Assigning target web services for each of the different
sessions
Message routers
are well understood, but we’ll explain further on the use of web services. Each
different session can have its own web service. Each event creator can then be
assigned a specific web service to call based on the session needed for its
events. This type of mapping of event to sessions only works when sessions are
only needed at the creator granularity. The metrics being calculated dictate
the granularity. As long as a group of sessions rely only a specific set of
event creators, those creators can use the same web service.
Figure 5.
Using a Service Locator to Allow Event Creators to Send to a Processor
A more elaborate scheme to allow creators to send different types of events to
different nodes consists of two steps. Prior
to sending the event, a service is called to determine where to send the event.

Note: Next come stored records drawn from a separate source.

/-- A flush (R520). Without a usable memory the records stay in the buffer (R522). A write or read-back failure is a
recorder memory fault (R519). LOST records follow once a flush drops nothing (R528). -/
def State.flushNow (s : State) (ok : Bool) : State :=
  if s.rcd.msize = 0 then { s with rcd.flush := false }
  else if !ok then (({ s with rcd.flush := false } : State).evtRec 0).record 4 0x0C00 0x0C06 [3]
  else
    let s1 := s.flushWrite
    if s1.rcd.drops = [] then s1
    else if tabGet (0, 0) 1 s1.rcd.drops = tabGet (0, 0) 1 s.rcd.drops then s1.lostRecords else s1

/-- A freeze ends (R531): the held records are flushed, then the LOST records, then the freeze-ended record. From its commit
point, 10 s after its start, on it ends COMPLETED whatever ends it (R8, R10). -/
def State.freezeEnd (s : State) (abort : Bool) : State :=
  if s.rcd.frozen then
    let n := s.heldRecs.length
    let aborted := abort && decide (s.pins.now < s.rcd.frzAt + 10000000000)
    let st : CmdStatus := if aborted then .aborted else .completed
    let s1 := ({ s with rcd.frozen := false, rcd.frz := st, rcd.frzWait := false } : State).flushNow true
    let s2 := if s1.rcd.drops = [] then s1 else s1.lostRecords
    let s3 := (s2.record 1 0x0C00 0x0C05 ((if aborted then 3 else 2) :: le 2 n)).flushNow true
    (s3.evtRec 2).cmdEnd
  else if s.rcd.frzWait then
    ({ s with rcd.frzWait := false, rcd.frz := .aborted } : State).cmdEnd
  else s

/-! ### Wall time (R56, R527) -/

/-- A wall-time step: WOFF and WALLV change, WEPOCH rises, and REC writes a TIME-STEP record (R527). -/
def State.wallStep (s : State) (woff : Int) (wallv : Bool) (cause : Nat) : State :=
  let old := s.wall
  let s1 : State :=
    { s with tae.woff := woff, tae.wallv := wallv, rcd.wepoch := (s.rcd.wepoch + 1) % 256 }
  (((s1.evtTae 3).evtRec 3).record 2 0x0C00 0x0C01 (le 6 old ++ [cause]))

/-! ### Forces (R507) -/

/-- A force is set (0) or released (1): record 0x0D08 and the event. -/
def State.forceRecord (s : State) (a what : Nat) : State := (s.evtUpd 5).record 3 0x0D00 0x0D08 (le 3 a ++ [what])

/-- Every force is released when the lane leaves the role HOLDING or leaves RUN (R507). -/
def State.forcesRelease (s : State) : State :=
  (s.upd.forces.map Prod.fst).foldl (fun t a => t.forceRecord a 1) { s with upd.forces := [], upd.unforce := [] }

/-! ### Waves on the balls (R216 to R219, R243, R246) -/

/-- The last rising edge of a run at or before `now`: edges stand at every multiple of the period, the last one `phase` ago. -/
def Wave.edge (now phase period : Nat) (w : Wave) : Option Nat :=
  let e := now - phase
  match w.stop with
  | none => if w.start ≤ e then some e else none
  | some x =>
    let l := if e < x then e else e - ((e - x) / period + 1) * period
    if w.start ≤ l ∧ l < x then some l else none

/-- The last rising edge emitted at or before `now`. -/
def Wave.lastRise (now phase period : Nat) (w : Wave) : Option Nat :=
  match w.edge now phase period with
  | some e => some e
  | none => w.rise

/-- The readback is live: less than `expiry` has passed since the last rising edge read back (R218, R246). -/
def Wave.live (now phase period expiry : Nat) (w : Wave) : Bool :=
  match w.ball with
  | .persists => true
  | .absent => false
  | .asDriven => match w.lastRise now phase period with | some e => decide (now < e + expiry) | none => false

This routing decision can be based on the message itself. This mechanism pushes
some of the routing processing onto the event creator. This approach has been
described extensively in The Integrated Building Design Environment by Fenves
et al [6]. A key ability of the Event
Stream Processor is how at each step in its event processing, it can integrate
with external systems. In one particular instance we integrate with a semantic
text analytics engine. Every time a warranty claim event is processed, it is
passed along to the semantic text analytics engine to pull out symptoms,
causes, and actions from text entered by the service technician at the
automotive dealership. The integration can be done synchronously or
asynchronously as shown in the figures below.

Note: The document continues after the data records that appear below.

def execLdtr (e : Ecc) (rs n : Bool) (m : Combine) (a : BitVec 20) (s : State) : Host.Outcome State Fault Refusal :=
  .next (s.logic e fun t => t.runInstr (semTimerTest (fun _ c => readRunning c) rs n m a.toNat))

def execEdgr (e : Ecc) (a : BitVec 20) (s : State) : Host.Outcome State Fault Refusal :=
  .next (s.logic e fun t => t.runInstr (semEdge true a.toNat))

def execEdgf (e : Ecc) (a : BitVec 20) (s : State) : Host.Outcome State Fault Refusal :=
  .next (s.logic e fun t => t.runInstr (semEdge false a.toNat))

def execLdeq (e : Ecc) (rs : Bool) (m : Combine) (w : BitVec 14) (kl : BitVec 7) (s : State) : Host.Outcome State Fault Refusal :=
  .next (s.logic e fun t => t.runInstr (semCmp (fun x k => decide (x = k)) rs m w.toNat kl))

def execLdne (e : Ecc) (rs : Bool) (m : Combine) (w : BitVec 14) (kl : BitVec 7) (s : State) : Host.Outcome State Fault Refusal :=
  .next (s.logic e fun t => t.runInstr (semCmp (fun x k => decide (x ≠ k)) rs m w.toNat kl))

def execLdlt (e : Ecc) (rs : Bool) (m : Combine) (w : BitVec 14) (kl : BitVec 7) (s : State) : Host.Outcome State Fault Refusal :=
  .next (s.logic e fun t => t.runInstr (semCmp (fun x k => decide (x < k)) rs m w.toNat kl))

def execLdle (e : Ecc) (rs : Bool) (m : Combine) (w : BitVec 14) (kl : BitVec 7) (s : State) : Host.Outcome State Fault Refusal :=
  .next (s.logic e fun t => t.runInstr (semCmp (fun x k => decide (x ≤ k)) rs m w.toNat kl))

def execLdgt (e : Ecc) (rs : Bool) (m : Combine) (w : BitVec 14) (kl : BitVec 7) (s : State) : Host.Outcome State Fault Refusal :=
  .next (s.logic e fun t => t.runInstr (semCmp (fun x k => decide (k < x)) rs m w.toNat kl))

def execLdge (e : Ecc) (rs : Bool) (m : Combine) (w : BitVec 14) (kl : BitVec 7) (s : State) : Host.Outcome State Fault Refusal :=
  .next (s.logic e fun t => t.runInstr (semCmp (fun x k => decide (k ≤ x)) rs m w.toNat kl))

def execWstk (e : Ecc) (w : BitVec 14) (kl : BitVec 7) (s : State) : Host.Outcome State Fault Refusal :=
  .next (s.logic e fun t => t.runInstr fun _ => semWstk w.toNat kl)

def execKhi (e : Ecc) (kh : BitVec 25) (s : State) : Host.Outcome State Fault Refusal :=
  .next (s.logic e fun t => t.runInstr fun _ => semKhi kh)

/-- FENCE (R165). -/
def execFence (e : Ecc) (s : State) : Host.Outcome State Fault Refusal :=
  .next (s.logic e fun t => t.closeRegion false)

/-- END (R165). -/
def execEndScan (e : Ecc) (s : State) : Host.Outcome State Fault Refusal :=
  .next (s.logic e fun t => t.closeRegion true)

/-- A reserved or malformed instruction is an uncorrectable program-memory error (R150): PUNC, scan aborted. A word that encodes an
instruction is none, and is not executed by this command. -/
def execReservedOpcode (w : Word) (s : State) : Host.Outcome State Fault Refusal :=
  .next (if s.lgeRuns && (insDecode w).isNone then (s.evtLge 2).scanAbort else s)

/-! ### Drains -/

/-- The entry is the one with the highest tag for its cell (R109, R118). -/
def drainWins (b : List StoreEntry) (e : StoreEntry) : Bool :=
  b.all fun x => decide (x.addr ≠ e.addr) || decide (x.tag ≤ e.tag)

Figure 6. Synchronous Integration of External System
With synchronous integration, as shown
in Figure 6, during event processing the call to the external system is made
and the processor thread making the call awaits a response. Choosing
synchronous integration makes most sense when integrating with external systems
that respond quickly relative the needed response time.
The asynchronous integration shown in
Figure 7 allows processing to continue prior to getting the result of the
call. When the processing of the call is
completed, the system creates a new event which allows processing to continue.
Figure 7.
Asynchronous Integration with an External System
7. Conclusion
In
this paper, we described a novel unified semantic event stream processing system
for general critical alerts that enhances manufacturer process efficiency in quality,
service, and warranty management. This
system improves visibility into critical alerts and reduces surprises on
warranty costs. It allows business early
access to information and trends. Our alert
and event system is undergoing field trials. A version of the solution has
already been deployed and functional on real industrial data. The system is written in Java with XML and Web
Services as the support for semantic data structures, rules, configuration and
evaluation. The performance has been
excellent on real-time information streams.

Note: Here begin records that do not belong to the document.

/-- FBPERM of GRD.CFG, loaded from the header (R188, R195). -/
def grdFbperm (st : Station) : Bool := bit (grdWord st 0x10) 0

/-- Offsets 0x1000 to 0xFFFFF of the table memory as bytes, and the CRC-64 over them of the words that it delivers, where those
of `bad` stand in place of what it holds (R186). -/
def grdBytes (st : Station) : List Byte := (List.range 261120).flatMap fun i => leBytes 4 (grdWord st (0x1000 + 4 * i))
def grdCrc (st : Station) (bad : List (Nat × Word)) : W64 :=
  let t : Tab Word := bad.foldl (fun t e => tabSet 0#32 e.1 e.2 t) st.grd
  crc64Sparse 261120 ((t.filter fun e => decide (0x400 ≤ e.1) && decide (e.1 < 0x40000)).map fun e => (e.1 - 0x400, e.2))

/-- GRD.ALLOW, loaded from the header's ALLOW; a zero field stands for its default (R188, R197). -/
def grdAllow (st : Station) : Nat :=
  let v := bits (grdWord st 0xC) 0 16
  let l := bits (grdWord st 0xC) 16 16
  (if l = 0 then 600 else l) * 65536 + (if v = 0 then 200 else v)

/-- The release allowances in ns (R197). -/
def grdVoutAllow (st : Station) : Nat := bits (grdAllow st) 0 16 * 1000
def grdLampAllow (st : Station) : Nat := bits (grdAllow st) 16 16 * 100000

/-- Gather entry e (R170): enabled, and the first cell of its block. -/
def gatherEn (st : Station) (e : Nat) : Bool := bit (grdWord st (0x1000 + 4 * e)) 31
def gatherBase (st : Station) (e : Nat) : Nat := 32 * bits (grdWord st (0x1000 + 4 * e)) 0 15

/-- The two words of a guarded-output descriptor (R173). -/
def outWord0 (st : Station) (o : Nat) : Nat := grdWord st (0x2000 + 8 * o)
def outWord1 (st : Station) (o : Nat) : Nat := grdWord st (0x2004 + 8 * o)
def outEn (st : Station) (o : Nat) : Bool := bit (outWord0 st o) 31
def outDidx (st : Station) (o : Nat) : Nat := bits (outWord0 st o) 23 7
def outSrc (st : Station) (o : Nat) : Nat := bits (outWord0 st o) 20 3
def outCell (st : Station) (o : Nat) : Nat := bits (outWord0 st o) 0 20
def outGix (st : Station) (o : Nat) : Nat := bits (outWord1 st o) 16 14
def outRows (st : Station) (o : Nat) : Nat := bits (outWord1 st o) 14 2 + 1
def outRow (st : Station) (o : Nat) : Nat := bits (outWord1 st o) 0 14

/-- The enabled guarded outputs, ascending. -/
def guardedOutputs (st : Station) : List Nat := (List.range (grdNout st)).filter (outEn st)

/-- An exclusion-group descriptor (R176). -/
def grpWord (st : Station) (g : Nat) : Nat := grdWord st (0x12000 + 4 * g)
def grpEn (st : Station) (g : Nat) : Bool := bit (grpWord st g) 31
def grpBbm (st : Station) (g : Nat) : Bool := bit (grpWord st g) 24
def grpNmem (st : Station) (g : Nat) : Nat := bits (grpWord st g) 15 9
def grpMemb (st : Station) (g : Nat) : Nat := bits (grpWord st g) 0 15

/-- The members of a group: guarded-output indices. -/
def grpMembers (st : Station) (g : Nat) : List Nat :=
  (List.range (grpNmem st g)).map fun i => bits (grdHalf st (0x16000 + 2 * (grpMemb st g + i))) 0 13

/-- The enabled groups, ascending. -/
def exclusionGroups (st : Station) : List Nat := (List.range (grdNgrp st)).filter (grpEn st)

/-! ### Guard images (R170, R171) -/

/-- A guard-image cell: V and Q. The 32 cells of entry 511 always read V = 0, Q = 1. -/
def guardGet (g : GuardImage) (i : Nat) : Bool × Bool := if 0x3FE0 ≤ i then (false, true) else tabGet (false, false) i g

/-- V and Q of a bit cell as the gather copies them. -/
def cellVQ : Cell → Bool × Bool
  | .bit v q => (v, q)
  | _ => (false, false)

/-- A guard image gathered from a replica: entry e fills cells 32e to 32e + 31 (R170). -/
def gatherImage (st : Station) (r : Replica) : GuardImage :=
  ((List.range 511).filter (gatherEn st)).flatMap fun e =>
    ((List.range 32).map fun i => (32 * e + i, cellVQ (r.get st (gatherBase st e + i)))).filter
      fun x => decide (x.2 ≠ (false, false))

/-- The value of a literal (R171). -/
def literal (g : GuardImage) (l : Nat) : Bool :=
  let c := guardGet g (bits l 0 14)
  if c.2 then xor c.1 (bit l 15) else bit l 14

/-- The literals of a guarded output's term, in position order (R172). -/
def termLiterals (st : Station) (o : Nat) : List Nat :=
  (List.range (16 * outRows st o)).map fun p => grdHalf st (0x24000 + 32 * (outRow st o) + 2 * p)

/-- The lowest position whose literal reads 0; none where the term is true. -/
def termFails (st : Station) (g : GuardImage) (o : Nat) : Option Nat :=
  (termLiterals st o).findIdx? fun l => !literal g l

/-- A guarded output is active in an image: V = 1 with Q = 1 (R174). -/
def guardActive (st : Station) (g : GuardImage) (o : Nat) : Bool := guardGet g (outGix st o) = (true, true)

/-! ### Live states (R175, R181) -/

/-- LIT of aspect k of group g (R272). -/
def State.aspectLit (s : State) (g k : Nat) : Nat := s.cfg (0x070400 + 16 * (8 * g + k)) 0

/-- A lamp channel, an aspect group, an output of the state. -/
def State.lamp (s : State) (n : Nat) : LampState := tabGet lamp0 n s.lmp.lamp
def State.group (s : State) (g : Nat) : AspectState := tabGet aspect0 g s.lmp.group
def State.vout (s : State) (n : Nat) : VoutState := tabGet vout0 n s.vio.vout
def State.vin (s : State) (n : Nat) : VinState := tabGet vin0 n s.vio.vin

/-- The live state of an output: less than 120 µs since the last rising edge read back, of a wave that rises at every multiple of
100 µs (R216, R218). -/
def State.voutPhase (s : State) : Nat := s.d11 % 100000
def State.voutLive (s : State) (n : Nat) : Bool := (s.vout n).wave.live s.pins.now s.voutPhase 100000 120000

/-- The wave-live bit of a lamp channel: less than 25 µs, of a wave that rises at every multiple of 20 µs (R243, R246). -/
def State.lampPhase (s : State) : Nat := s.d11 % 20000
def State.lampLive (s : State) (n : Nat) : Bool := (s.lamp n).wave.live s.pins.now s.lampPhase 20000 25000

/-- The group shows aspect k, or sequences towards it. -/
def AspectState.towards (a : AspectState) (k : Nat) : Bool :=
  decide (a.shown = some k) || (match a.seq with | some q => decide (q.target = some k) | none => false)

/-- The live state of a guarded output (R175). -/
def State.liveState (s : State) (o : Nat) : Bool :=
  let st := s.station
  let d := outDidx st o
  match outSrc st o with
  | 1 => s.voutLive (d % 32)
  | 2 => if s.drives then (s.lamp (d % 32)).drive else s.lampLive (d % 32)
  | 3 =>
    let g := d / 8
    let k := d % 8
    let lit := s.aspectLit g k
    if s.drives then
      (s.group g).towards k && (List.range 32).any fun n => bit lit n && (s.lamp n).drive
    else (List.range 32).any fun n => bit lit n && s.lampLive n
  | _ => false

/-- The release allowance of a guarded output, in ns (R181). -/
def releaseAllow (st : Station) (o : Nat) : Nat := if outSrc st o = 1 then grdVoutAllow st else grdLampAllow st

/-- A live state that the committed image does not hold is tolerated for the release allowance after the T_commit at
which the output became inactive (R181). -/
def State.liveTolerated (s : State) (o : Nat) : Bool :=
  match s.grd.wasActive.find? fun e => e.1 = o with
  | none => false
  | some e => decide (s.pins.now < e.2 + releaseAllow s.station o)

/-! ### The pass (R177 to R185) -/

/-- Kind-1 and kind-2 violations of one image (R180): code `img` as DATA byte 2 of R185. -/
def imageViolations (st : Station) (img : Nat) (g : GuardImage) : List Violation :=
  ((guardedOutputs st).filterMap fun o =>
    if guardActive st g o then
      match termFails st g o with
      | none => none
      | some p => some { kind := 1, image := img, litpos := p, output := o, group := 0 }
    else none) ++
  ((exclusionGroups st).filterMap fun x =>
    let act := (grpMembers st x).filter (guardActive st g)
    if 2 ≤ act.length then some { kind := 2, image := img, litpos := 0, output := act.foldl min 8191, group := x }
    else none)

/-- Kind-3 violations: break before make, of the candidate against the committed image (R176). -/
def bbmViolations (st : Station) (cand comm : GuardImage) : List Violation :=
  (exclusionGroups st).filterMap fun x =>
    let ms := grpMembers st x
    if grpBbm st x &&
      ms.any fun m => guardActive st cand m && !guardActive st comm m &&
        ms.any fun k => decide (k ≠ m) && guardActive st comm k
    then some { kind := 3, image := 0, litpos := 0, output := (ms.filter (guardActive st cand)).foldl min 8191, group := x }
    else none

Flexibility allows multiple deployment scenarios enabling the system to
be optimized for various event evaluation mechanisms. Various techniques are deployed to allow for
scalability with the metric types and data patterns determining which technique
is to be used. Further validation on the
scalability and routing is being done in real pilots and engagements.
References
[1]
Daniel J Abadi et.
al., The Design of the Borealis Stream Processing
Engine, Second Biennial Conference on Innovative Data Systems Research
(CIDR 2005), Asilomar, CA, January 2005.
[2]
C.
McGregor and Josef Schiefer, A
Web-Service based framework for analyzing and measuring business performance,
Information Systems and E-Business Management, Volume 2, Issue 1, Apr 2004, pp.
89-110.
[3]
Tivoli
Risk Manager, Event Correlation Engine, 2003. http://www.ibm.com/tivoli.
[4]
David
Luckham and Mark Palmer, Separating the
Wheat from the Chaff, RFID Journal, 2004.
[5]
Rajit
Manohar and K. Mani Chandy, Dataflow Networks for Event Stream Processing,
16th IASTED International Conference on Parallel and Distributed Computing and
Systems, November 2004.
[6]
S.
Fenves, U. Flemming, C. Hendrickson, M. Maher, R. Quadrel, M. Terk, and R.
Woodbury. Concurrent Computer-Integrated Building Design.
Prentice-Hall, Inc., Englewood Cliffs, New Jersey, 07632, 1998.